— И то верно, — не сразу согласился сержант. — На всех зверей не наздравствуешься. Да и некогда. Сколько там на твоих серебряных, Анучин?
Анучин брякнул наугад:
— Почти пятнадцать. Без десяти. Поехали. А то возле каждого песца останавливаться — и околеть недолго.
Обогревательный домик появился неожиданно, будто сам скользил навстречу пограничникам на своих неуклюжих брусьях, понизу обшитых широким полозом. Паршиков облегченно вздохнул: прибыли благополучно, можно и отдохнуть. Закрепляя собачью упряжку, вонзил остол в снег.
— Разгружайся! — повеселевшим голосом скомандовал остальным сержант. — Анучин, хватит сидеть, работать надо. Башкатов, и ты иди помогай, не́чего. Волоките быстренько все добро в бало́к. Я пока с заставой свяжусь.
Быстро занесли в домик ящик с провизией, тут же, у полоза, нарезали кубики снега для чая, растопили железную печурку, и пока сновали туда-сюда, упарились.
Паршиков стянул с головы отмокший от инея подшлемник, все время неудобно сползавший на глаза, сунулся было за дверь — помочь нарезать снег, но старший наряда грубовато осадил его у порога:
— Ты не хорохорься! Без шапки на улицу не вылазь: вмиг прохватит. Кому тогда нужен будешь, больной да без сил?
Паршиков огляделся в непривычной тесноте дома, добротно сбитого из толстой авиационной фанеры. Сколько лет он стоял здесь, однажды привезенный на побережье, и ничего ему не делалось — ни ветер его не брал, ни мороз.
Малиновые сполохи быстро занявшегося огня выплясывали по ореховому, немного закопченному потолку, по крошечному боковому оконцу, отчего оно как бы плавилось и тягуче оплывало вниз. Казалось, вот-вот стекло жарко истает, и в дом войдут темнота и холод.

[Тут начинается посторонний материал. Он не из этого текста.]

theorem Dev.absent_sup (d : Dev) (g : GroupIx) (o : Nat) (ho : o < 0x40) (h : d.hasGrp g = true) :
    d.absent (aSup g o) = false := by
  have hb : g.1 < d.part.groups := by simpa [Dev.hasGrp] using h
  have ha : 0x6400 ≤ aSup g o := by unfold aSup; omega
  have ha' : aSup g o < 0x6500 := by unfold aSup; omega
  have hi : (aSup g o - 0x6400) / 0x40 = g.1 := by unfold aSup; omega
  refine d.absent_of _ ?_ (by omega)
  generalize aSup g o = a at *
  have n1 : ¬ (0x10 ≤ a ∧ a < 0x30) := by omega
  have n0 : ¬ (a = 0x35) := by omega
  have n2 : ¬ (0x1010 ≤ a ∧ a < 0x1038) := by omega
  have n3 : ¬ (0x2000 ≤ a ∧ a < 0x6000) := by omega
  have n4 : ¬ (0x6000 ≤ a ∧ a < 0x6100) := by omega
  have n5 : 0x6400 ≤ a ∧ a < 0x6500 := by omega
  unfold absentReg
  simp only [n0, n1, n2, n3, n4, n5, if_false, if_true, and_self, hi]
  exact decide_eq_false (by omega)

theorem Dev.absent_prm (d : Dev) (p : GroupIx) (o : Nat) (ho : o < 0x800) (h : d.hasGrp p = true) :
    d.absent (aPrm p o) = false := by
  have hb : p.1 < d.part.groups := by simpa [Dev.hasGrp] using h
  have ha : 0x8000 ≤ aPrm p o := by unfold aPrm; omega
  have ha' : aPrm p o < 0xA000 := by unfold aPrm; omega
  have hi : (aPrm p o - 0x8000) / 0x800 = p.1 := by unfold aPrm; omega
  refine d.absent_of _ ?_ (by omega)
  generalize aPrm p o = a at *
  have n1 : ¬ (0x10 ≤ a ∧ a < 0x30) := by omega
  have n0 : ¬ (a = 0x35) := by omega
  have n2 : ¬ (0x1010 ≤ a ∧ a < 0x1038) := by omega
  have n3 : ¬ (0x2000 ≤ a ∧ a < 0x6000) := by omega
  have n4 : ¬ (0x6000 ≤ a ∧ a < 0x6100) := by omega
  have n5 : ¬ (0x6400 ≤ a ∧ a < 0x6500) := by omega
  have n6 : ¬ (0x6800 ≤ a ∧ a < 0x6E00) := by omega
  have n7 : ¬ (0x6E00 ≤ a ∧ a < 0x6E40) := by omega
  have n8 : ¬ (0x7000 ≤ a ∧ a < 0x7080) := by omega
  have n9 : ¬ (0x7080 ≤ a ∧ a < 0x7090) := by omega
  have na : 0x8000 ≤ a ∧ a < 0xA000 := by omega
  unfold absentReg
  simp only [n0, n1, n2, n3, n4, n5, n6, n7, n8, n9, na, if_false, if_true, and_self, hi]
  exact decide_eq_false (by omega)

/-- The registers of blocks that every part has whole. -/
theorem Dev.absent_common (d : Dev) (a : Nat)
    (h : (0x30 ≤ a ∧ a < 0x35) ∨ (0x36 ≤ a ∧ a < 0xC00) ∨ (0xE00 ≤ a ∧ a < 0xF00) ∨ (0x1000 ≤ a ∧ a < 0x1010) ∨ (0x7090 ≤ a ∧ a < 0x8000) ∨
      (0xA000 ≤ a ∧ a < 0xA200) ∨ (0xA300 ≤ a ∧ a < 0xE009) ∨ (0xE00D ≤ a)) : d.absent a = false := by
  refine d.absent_of _ ?_ (by omega)
  have n1 : ¬ (0x10 ≤ a ∧ a < 0x30) := by omega
  have n0 : ¬ (a = 0x35) := by omega
  have n2 : ¬ (0x1010 ≤ a ∧ a < 0x1038) := by omega
  have n3 : ¬ (0x2000 ≤ a ∧ a < 0x6000) := by omega
  have n4 : ¬ (0x6000 ≤ a ∧ a < 0x6100) := by omega
  have n5 : ¬ (0x6400 ≤ a ∧ a < 0x6500) := by omega
  have n6 : ¬ (0x6800 ≤ a ∧ a < 0x6E00) := by omega
  have n7 : ¬ (0x6E00 ≤ a ∧ a < 0x6E40) := by omega
  have n8 : ¬ (0x7000 ≤ a ∧ a < 0x7080) := by omega
  have n9 : ¬ (0x7080 ≤ a ∧ a < 0x7090) := by omega
  have na : ¬ (0x8000 ≤ a ∧ a < 0xA000) := by omega
  have nb : ¬ (0xC00 ≤ a ∧ a < 0xE00) := by omega
  have nc : ¬ (0xF00 ≤ a ∧ a < 0xF10) := by omega
  have nd : ¬ (0xE009 ≤ a ∧ a < 0xE00D) := by omega
  unfold absentReg
  simp only [n0, n1, n2, n3, n4, n5, n6, n7, n8, n9, na, nb, nc, nd, if_false]

theorem Dev.absent_seed (d : Dev) (f : ChanIx) : d.absent (aFb f 0xD) = false := by
  by_cases h : f.1 < 16
  · exact d.absent_common _ (by unfold aFb; omega)
  · have h1 : absentReg d.part (aFb f 0xD) = false := by
      have := d.absent_common 0xA300 (by omega)
      have n1 : ¬ (0x10 ≤ aFb f 0xD ∧ aFb f 0xD < 0x30) := by unfold aFb; omega
      have n0 : ¬ (aFb f 0xD = 0x35) := by unfold aFb; omega
      have n2 : ¬ (0x1010 ≤ aFb f 0xD ∧ aFb f 0xD < 0x1038) := by unfold aFb; omega
      have n3 : ¬ (0x2000 ≤ aFb f 0xD ∧ aFb f 0xD < 0x6000) := by unfold aFb; omega
      have n4 : ¬ (0x6000 ≤ aFb f 0xD ∧ aFb f 0xD < 0x6100) := by unfold aFb; omega
      have n5 : ¬ (0x6400 ≤ aFb f 0xD ∧ aFb f 0xD < 0x6500) := by unfold aFb; omega
      have n6 : ¬ (0x6800 ≤ aFb f 0xD ∧ aFb f 0xD < 0x6E00) := by unfold aFb; omega
      have n7 : ¬ (0x6E00 ≤ aFb f 0xD ∧ aFb f 0xD < 0x6E40) := by unfold aFb; omega
      have n8 : ¬ (0x7000 ≤ aFb f 0xD ∧ aFb f 0xD < 0x7080) := by unfold aFb; omega
      have n9 : ¬ (0x7080 ≤ aFb f 0xD ∧ aFb f 0xD < 0x7090) := by unfold aFb; omega
      have na : ¬ (0x8000 ≤ aFb f 0xD ∧ aFb f 0xD < 0xA000) := by unfold aFb; omega
      have nb : ¬ (0xC00 ≤ aFb f 0xD ∧ aFb f 0xD < 0xE00) := by unfold aFb; omega
      have nc : ¬ (0xF00 ≤ aFb f 0xD ∧ aFb f 0xD < 0xF10) := by unfold aFb; omega
      have nd : ¬ (0xE009 ≤ aFb f 0xD ∧ aFb f 0xD < 0xE00D) := by unfold aFb; omega
      unfold absentReg
      simp only [n0, n1, n2, n3, n4, n5, n6, n7, n8, n9, na, nb, nc, nd, if_false]
    have e : aFb f 0xD % 0x20 = 13 := by unfold aFb; omega
    unfold Dev.absent
    rw [h1, e]
    simp

/-! ### The blocks of the address map (R397) -/

theorem Dev.commit_sys (d : Dev) (k : Master) (a : Nat) (v : Word) (hr : isReg a = true) (ha : d.absent a = false)
    (h : a < 0x400) : d.commit k a v = d.commitSys k a v (d.merge a v) := by
  obtain ⟨r, e⟩ := Option.isSome_iff_exists.mp hr
  unfold Dev.commit Dev.merge
  rw [e]
  simp only [h, ha, if_false, if_true, Bool.false_eq_true]

theorem Dev.commit_event (d : Dev) (k : Master) (a : Nat) (v : Word) (hr : isReg a = true) (ha : d.absent a = false)
    (h : 0xC00 ≤ a ∧ a < 0x1000) : d.commit k a v = d.commitEvent a v (d.merge a v) := by
  obtain ⟨r, e⟩ := Option.isSome_iff_exists.mp hr
  have n0 : ¬ (a < 0x400) := by omega
  have n1 : ¬ (a = 0x800) := by omega
  unfold Dev.commit Dev.merge
  rw [e]
  simp only [n0, n1, h, ha, if_false, if_true, and_self, Bool.false_eq_true]

theorem Dev.commit_mot (d : Dev) (k : Master) (a : Nat) (v : Word) (hr : isReg a = true) (ha : d.absent a = false)
    (h : 0x2000 ≤ a ∧ a < 0x6000) : d.commit k a v = d.commitMot a v (d.merge a v) := by
  obtain ⟨r, e⟩ := Option.isSome_iff_exists.mp hr
  have n0 : ¬ (a < 0x400) := by omega
  have n1 : ¬ (a = 0x800) := by omega
  have n2 : ¬ (0xC00 ≤ a ∧ a < 0x1000) := by omega
  have n3 : ¬ (a = 0x1006) := by omega
  unfold Dev.commit Dev.merge
  rw [e]
  simp only [n0, n1, n2, n3, h, ha, if_false, if_true, and_self, Bool.false_eq_true]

Между тем сержант, сообщив по рации на заставу о прибытии наряда в обогревательный домик, деловито принялся побрякивать заслонкой печи, подкладывал в пышущий жаром зев заранее наколотые, до звона высохшие чурочки. Вскоре темные бока печки малиново засветились, потянуло теплом.
— Вот и хорошо, — сказал сержант. — Можно и чайку погонять. Анучин! Доставай заварку!
Паршиков только помалкивал да оглядывался. Сидя на корточках в полуметре от печки, он ощущал, как забравшийся в дороге под одежду холод постепенно сменялся теплом, как начало ломить колени, потом отозвалось в кончиках пальцев, в каждом попеременно, побежало выше, к сладко замиравшей груди. Глаза сами собой закрылись, дрема охватила каюра, приподняла и невесомо понесла через стылую тундру вдоль океанского побережья, закованного льдом…
— Эй, молодой! — окликнул его сержант. — Заснул, что ли? Это не дело. Спать пока никому не полагается. Давай как-нибудь шевелись или рассказывай что. Хоть умеешь рассказывать?
Паршиков с трудом открыл глаза, глянул сквозь мутную наволочь и проступившие слезы на окружающее, чмокнул пересохшими губами.
— На вот, чаю попей. Да лицо сполосни. — Сержант протягивал ему на ладони пирамидку снега. — Потри хорошенько, пройдет. Сон как рукой снимет.
Все смотрели на Паршикова с сочувствием. И только Анучин бубнил:
— Еще службы ни шиша не понял, а уже устроился спать. Рассказчик…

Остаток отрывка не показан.